Shanley voiced his opinions at a 1979 conference in Boston that served as the foundation for the North American Man Boy Love Assn., known as NAMBLA.

That same year, Medeiros reassigned Shanley to St. John the Evangelist Parish in Newton, Mass., just outside Boston.

During his three-year tenure at St. Anne's parish in San Bernardino, Shanley also operated an inn catering to gay customers in Palm Springs, the Globe reported. Shanley was officially on sick leave from the Boston archdiocese at that time and received his living expenses from the Boston chancery--not the San Bernardino diocese.

He later moved to New York, where he ran Leo House--a residential facility that, in correspondence with the archdiocese here, Shanley compared to the Ronald McDonald House for ill children.

A nun working in New York with Shanley wrote to Law in 1995 to express concerns about the priest's history and ongoing contact with minors.

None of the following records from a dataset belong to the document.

-- ==== Sys2Proof/Machine/Tile.lean ====
section
/-! DEFINITION. Tile registers: storage, the debug view, owners, records and their registers (R140 to R172); and the reads of
registers whose fields a read clears (R5, R6). -/

namespace Sys2Proof.Machine

/-! ### Registers that a read clears -/

/-- A read of a plain stall register: PRIVILEGE for TASK, fields of type RC cleared (R5, R138). A stall that is not in RUN
answers once it has woken (R530). -/
def State.readStall (s : State) (priv : Priv) (ps o : Nat) : State :=
  if (s.stall ps).pstate ≠ .run then s
  else if priv = .task then s.respond St.privilege
  else
    let v := s.scsr ps o
    match findReg stallRegs o with
    | some k => (s.setScsr ps o (k.afterRead v)).rearm.respond St.ok v
    | none => s.respond St.ok 0

/-- A read of a plain register of device CSR space. -/
def State.readDev (s : State) (priv : Priv) (o : Nat) : State :=
  if priv = .task then s.respond St.privilege
  else
    let v := s.dcsr o
    match devBlk o with
    | some (b, w) =>
      (match findReg b.regs w with
       | some k => (s.setDcsr o (k.afterRead v)).rearm.respond St.ok v
       | none => s.respond St.ok 0)
    | none => s.respond St.ok 0

def execHeldDropRead (priv : Priv) (ps : Nat) (s : State) : Out := .next (s.readStall priv ps 0x220)
def execBankwaitRead (priv : Priv) (ps : Nat) (s : State) : Out := .next (s.readStall priv ps 0x228)
def execTshapeRecRead (priv : Priv) (ps : Nat) (s : State) : Out := .next (s.readStall priv ps 0x1200)
def execTileCeRead (priv : Priv) (ps : Nat) (s : State) : Out := .next (s.readStall priv ps 0x1210)
def execTileFbRead (priv : Priv) (ps : Nat) (s : State) : Out := .next (s.readStall priv ps 0x1218)
def execArrRescntRead (priv : Priv) (ps : Nat) (s : State) : Out := .next (s.readStall priv ps 0x1430)
def execArrParcntRead (priv : Priv) (ps : Nat) (s : State) : Out := .next (s.readStall priv ps 0x1438)
def execSpRecRead (priv : Priv) (ps : Nat) (s : State) : Out := .next (s.readStall priv ps 0x1600)
def execSpSkipcntRead (priv : Priv) (ps : Nat) (s : State) : Out := .next (s.readStall priv ps 0x1608)
def execGthRecRead (priv : Priv) (ps : Nat) (s : State) : Out := .next (s.readStall priv ps 0x1700)
def execGthCoalRead (priv : Priv) (ps : Nat) (s : State) : Out := .next (s.readStall priv ps 0x1710)
def execGthOobcntRead (priv : Priv) (ps : Nat) (s : State) : Out := .next (s.readStall priv ps 0x1718)
def execGthAddrejRead (priv : Priv) (ps : Nat) (s : State) : Out := .next (s.readStall priv ps 0x1720)
def execXlatMissRead (priv : Priv) (ps : Nat) (s : State) : Out := .next (s.readStall priv ps 0x1800)
def execLoftFbRead (priv : Priv) (ps : Nat) (s : State) : Out := .next (s.readStall priv ps 0x1808)
def execTrTiedRead (priv : Priv) (ps : Nat) (s : State) : Out := .next (s.readStall priv ps 0x1A40)

/-! ### Rows (R140, R145 to R147) -/

def tileAt (t r : Nat) : Nat := t * 65536 + r * 512

def TReg.rowLen (x : TReg) : Nat := Machine.rowLen x.fmt x.cols
def TReg.written (x : TReg) (r : Nat) : Bool := x.mask.getLsbD r

/-- A row as every reader sees it: zero when it has not been written. -/
def Stall.tileRow (st : Stall) (t r : Nat) : List Byte :=
  let x := st.treg t
  if x.state ≠ .unconf ∧ x.written r then readBytes st.tile (tileAt t r) x.rowLen else List.replicate x.rowLen 0

/-- Whether every byte of a 64-bit part below the row length lies within a write. -/
def partWhole (rl c n part : Nat) : Bool := decide (c ≤ part * 8 ∧ min (part * 8 + 8) rl ≤ c + n ∧ part * 8 < rl)

/-- Write lanes into a row from a byte on: those at or beyond the row length are discarded; a part written whole is good
again, and what lies beyond the row length in it is zero (R141, R170). -/
def Stall.tilePut (st : Stall) (t r c : Nat) (lanes : List (Option Byte)) : Stall :=
  let rl := (st.treg t).rowLen
  let l := lanes.take (rl - c)
  let solid := fun p => (List.range 8).all (fun i => decide (rl ≤ p * 8 + i) || (decide (c ≤ p * 8 + i) && (l.getD (p * 8 + i - c) none).isSome))
  let m := writeLanes st.tile (tileAt t r + c) l
  let m := if rl % 8 ≠ 0 ∧ solid (rl / 8) then writeBytes m (tileAt t r + rl) (List.replicate (8 - rl % 8) 0) else m
  { st with tile := m, tileUe := st.tileUe.filter (fun p =>
      !(decide (tileAt t r / 8 ≤ p ∧ p < tileAt t r / 8 + 64) && decide (p % 64 * 8 < rl) && solid (p % 64))) }

/-- A row is written: its bit is set and the register is DEFINED (R145, R147). -/
def Stall.rowDone (st : Stall) (t r : Nat) : Stall :=
  let x := st.treg t
  st.setTreg t { x with state := .defined, mask := x.mask ||| BitVec.ofNat 128 (2 ^ r) }

/-- A whole row. -/
def Stall.rowWrite (st : Stall) (t r : Nat) (bs : List Byte) : Stall := (st.tilePut t r 0 (bs.map some)).rowDone t r

/-! ### Errors (R159, R170) -/

/-- Bank and entry of a byte of tile storage; 64 is the repair bank. -/
def bankOf (spare : Option Nat) (t r byte : Nat) : Nat × Nat :=
  let b := 16 * ((r + t) % 4) + (byte / 32 + r / 4) % 16
  (if spare = some b then 64 else b, t * 32 + r / 4)

/-- The first uncorrectable part that a read of row bytes meets: its byte in the row. -/
def Stall.tileBad (st : Stall) (t r c n : Nat) : Option Nat :=
  let x := st.treg t
  if x.state ≠ .unconf ∧ x.written r then
    ((List.range 64).find? (fun p => st.tileUe.contains (tileAt t r / 8 + p) && decide (p * 8 < min (c + n) x.rowLen ∧ c < p * 8 + 8))).map (· * 8)
  else none

/-- An uncorrectable tile word has been consumed: STALL_TILE_ERR and the error record. -/
def State.tileUeFound (s : State) (ps t r byte : Nat) : State :=
  let (b, e) := bankOf (s.stall ps).bank t r byte
  let s := s.modScsr ps 0x1208 (fun w => if bit w 0 then w else place 0 0 1 ||| place 14 8 b ||| place 24 16 e)
  s.detect St.tileDataUe 3 1 1 ps b

/-- What SECDED finds in one part of a row on a read of it. -/
def State.tileEcc (s : State) (ps t r byte : Nat) : Ecc → State
  | .clean => s
  | .corrected => (s.bumpStall ps 0x1210 1).detect St.tileDataUe 3 0 1 ps (bankOf (s.stall ps).bank t r byte).1
  | .uncorrectable => s.modStall ps (fun st =>
      let p := (tileAt t r + byte) / 8
      if st.tileUe.contains p then st else { st with tileUe := st.tileUe ++ [p] })

/-! ### Owners and the shape record (R148, R153) -/

/-- A started command names a tile register. -/
def CmdCtx.names (c : CmdCtx) (t : Nat) : Bool := c.fail.isNone && opTile c.args.op && decide (c.args.treg = t)

/-- OWNERS of a register. -/
def Stall.owners (st : Stall) (t : Nat) : Nat :=
  [0, 1, 3].foldl (fun n q => n + (if (st.queue q).ctxs.any (fun c => c.names t) then 2 ^ q else 0)) 0
    + (if st.arr.inflight.any (fun c => c.reads.contains t || c.writes.contains t) then 4 else 0)

/-- STALL_TSHAPE_REC for a register and what a command required. -/
def State.tshape (s : State) (ps q t rr rc rf_ : Nat) : State :=
  let x := (s.stall ps).treg t
  s.modScsr ps 0x1200 (fun w => overrun w (place 3 0 t ||| place 6 4 q ||| place 15 8 x.rows ||| place 26 16 x.cols |||
    place 30 27 x.fmt ||| place 39 32 (min rr 255) ||| place 50 40 (min rc 2047) ||| place 54 51 rf_ ||| place 63 63 1))

/-! ### The debug view (R141) -/

/-- Rows that a range of the debug view touches: register, row, first byte and count. -/
def dbgRows (off n : Nat) : List (Nat × Nat × Nat × Nat) :=
  if n = 0 then []
  else (List.range ((off + n - 1) / 512 - off / 512 + 1)).map (fun k =>
    let b := (off / 512 + k) * 512
    let lo := max off b
    (b / 65536, b % 65536 / 512, lo - b, min (off + n) (b + 512) - lo))

/-- A read of the debug view: contents or zero, or TILE_DATA_UE and no data. -/
def State.tileDbgRead (s : State) (ps off n : Nat) (ecc : Ecc) : State × Status × List Byte :=
  if 0x100000 < off + n then (s, St.memRange, [])
  else
    let rows := dbgRows off n
    let s := match rows with
      | (t, r, c, _) :: _ => if ((s.stall ps).treg t).state ≠ .unconf ∧ ((s.stall ps).treg t).written r then s.tileEcc ps t r c ecc else s
      | [] => s
    let st := s.stall ps
    match rows.find? (fun x => (st.tileBad x.1 x.2.1 x.2.2.1 x.2.2.2).isSome) with
    | some (t, r, c, k) => (s.tileUeFound ps t r ((st.tileBad t r c k).getD 0), St.tileDataUe, [])
    | none => (s, St.ok, rows.flatMap (fun x =>
        let row := st.tileRow x.1 x.2.1
        (List.range x.2.2.2).map (fun i => row.getD (x.2.2.1 + i) 0)))

/-- A write of the debug view by lanes: TILE_UNCONF, TILE_BUSY, or row bytes and written bits. -/
def State.tileDbgWrite (s : State) (ps off : Nat) (lanes : List (Option Byte)) : State × Status :=
  if 0x100000 < off + lanes.length then (s, St.memRange)
  else
    let rows := dbgRows off lanes.length
    let st := s.stall ps
    if rows.any (fun x => decide ((st.treg x.1).state = .unconf)) then (s, St.tileUnconf)
    else if rows.any (fun x => decide (st.owners x.1 ≠ 0)) then (s, St.tileBusy)
    else
      (s.setStall ps (rows.foldl (fun st x =>
        let l := (lanes.drop (x.1 * 65536 + x.2.1 * 512 + x.2.2.1 - off)).take x.2.2.2
        if (l.take ((st.treg x.1).rowLen - x.2.2.1)).any Option.isSome then
          (st.tilePut x.1 x.2.1 x.2.2.1 l).rowDone x.1 x.2.1
        else st) st), St.ok)

/-- TILE_DEBUG_READ by a sender that R76 lets in. -/
def execTileDebugRead (_priv : Priv) (ps off len : Nat) (ecc : Ecc) (s : State) : Out :=
  .next (if (s.stall ps).pstate ≠ .run then s else let (t, st, bs) := s.tileDbgRead ps off len ecc; t.respond st 0 bs)

def execTileDebugWrite (_priv : Priv) (ps off : Nat) (data : List Byte) (s : State) : Out :=
  .next (if (s.stall ps).pstate ≠ .run then s else let (t, st) := s.tileDbgWrite ps off (data.map some); t.respond st)

/-- The queue whose command a collector serves (R160): GATHER when the load or store queue runs none. -/
def State.collQueue (s : State) (ps coll : Nat) : Nat :=
  if coll ≤ 3 then 2 else if (s.queue ps (coll - 4)).ctxs = [] then 3 else coll - 4

/-- COLLECTOR_FALLBACK (R161). -/
def execCollectorFallback (ps coll : Nat) (s : State) : Out :=
  .next (let pr := ((s.queue ps (s.collQueue ps coll)).lists.head?.map (·.priv)).getD .kernel
    (s.bumpStall ps 0x1218 1).perf ps 0x28 (some pr) none none 1)

/-! ### The row-progress record (R168, R171) -/

/-- STALL_TPROGt and STALL_TSTATt as they read. -/
def Stall.tprog (st : Stall) (t : Nat) : Word :=
  let x := st.treg t
  place 0 0 (b2n x.pend) ||| place 3 1 x.pq ||| place 23 8 x.pcmd ||| place 38 32 x.pnext

def tstateNum : TState → Nat
  | .unconf => 0 | .empty => 1 | .defined => 2

def Stall.tstat (st : Stall) (t : Nat) : Word :=
  let x := st.treg t
  place 1 0 (tstateNum x.state) ||| place 15 8 x.rows ||| place 26 16 x.cols ||| place 31 28 x.fmt ||| place 36 32 (st.owners t)

/-- A write of STALL_TPROGt: TILE_BUSY while the register has an owner. -/
def State.tprogWrite (s : State) (priv : Priv) (ps t : Nat) (v : Word) : State × Status :=
  if priv = .task then (s, St.privilege)
  else if (s.stall ps).owners t ≠ 0 then (s, St.tileBusy)
  else (s.modStall ps (fun st => st.setTreg t { st.treg t with
      pend := bit v 0, pq := fld v 3 1, pcmd := fld v 23 8, pnext := fld v 38 32 }), St.ok)

def execTprogWrite (priv : Priv) (ps t : Nat) (v : Word) (s : State) : Out :=
  .next (if (s.stall ps).pstate ≠ .run then s else let (t', st) := s.tprogWrite priv ps t v; t'.respond st)

end Sys2Proof.Machine
end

"Here I am with this time bomb," Sister Anne Carlin wrote. Displaying the enlarged letter on his presentation screen, MacLeish said: "That was an understatement."

That same year, Law wrote Shanley expressing appreciation for his long service and wishing him good health.

In 1997, however, the Boston cardinal wrote to his New York counterpart, the late Cardinal John O'Connor, to acknowledge that "some controversy from [Shanley's] past has followed him to New York."

The landslide of information about Shanley was contained in 818 pages of documents delivered to MacLeish on Friday by lawyers for the archdiocese--two minutes before a court-ordered deadline was set to expire.

MacLeish and Robert Sherman are representing Ford and his family. Sherman said Monday that more than two dozen other people have brought complaints to them about Shanley.